### Directions for this task
Exactly the lines from the one with "s2.hbmWriteNat fetchPlace 4" to the end of the data below should be set down, and no others.

== Given entries ==

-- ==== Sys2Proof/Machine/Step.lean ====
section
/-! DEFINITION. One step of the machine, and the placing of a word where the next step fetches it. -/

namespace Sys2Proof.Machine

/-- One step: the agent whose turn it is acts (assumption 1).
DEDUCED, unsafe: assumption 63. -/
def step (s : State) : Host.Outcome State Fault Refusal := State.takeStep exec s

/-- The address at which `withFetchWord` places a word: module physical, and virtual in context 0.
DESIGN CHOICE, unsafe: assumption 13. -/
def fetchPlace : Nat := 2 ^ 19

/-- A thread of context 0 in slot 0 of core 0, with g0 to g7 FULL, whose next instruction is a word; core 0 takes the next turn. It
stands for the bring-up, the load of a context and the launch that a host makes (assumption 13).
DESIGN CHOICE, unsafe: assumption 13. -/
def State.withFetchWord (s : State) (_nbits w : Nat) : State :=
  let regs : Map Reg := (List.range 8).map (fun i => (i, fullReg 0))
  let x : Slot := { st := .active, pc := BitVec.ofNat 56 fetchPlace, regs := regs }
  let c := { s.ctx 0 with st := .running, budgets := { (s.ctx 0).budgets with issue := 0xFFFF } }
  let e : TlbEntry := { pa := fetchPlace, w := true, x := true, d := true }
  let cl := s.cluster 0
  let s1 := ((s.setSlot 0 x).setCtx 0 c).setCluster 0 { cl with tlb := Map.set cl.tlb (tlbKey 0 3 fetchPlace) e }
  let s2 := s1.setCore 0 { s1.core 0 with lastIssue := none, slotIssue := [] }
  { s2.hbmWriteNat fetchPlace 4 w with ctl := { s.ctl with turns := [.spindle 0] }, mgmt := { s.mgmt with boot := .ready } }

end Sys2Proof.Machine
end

===

### Solution for this task
  { s2.hbmWriteNat fetchPlace 4 w with ctl := { s.ctl with turns := [.spindle 0] }, mgmt := { s.mgmt with boot := .ready } }

end Sys2Proof.Machine
end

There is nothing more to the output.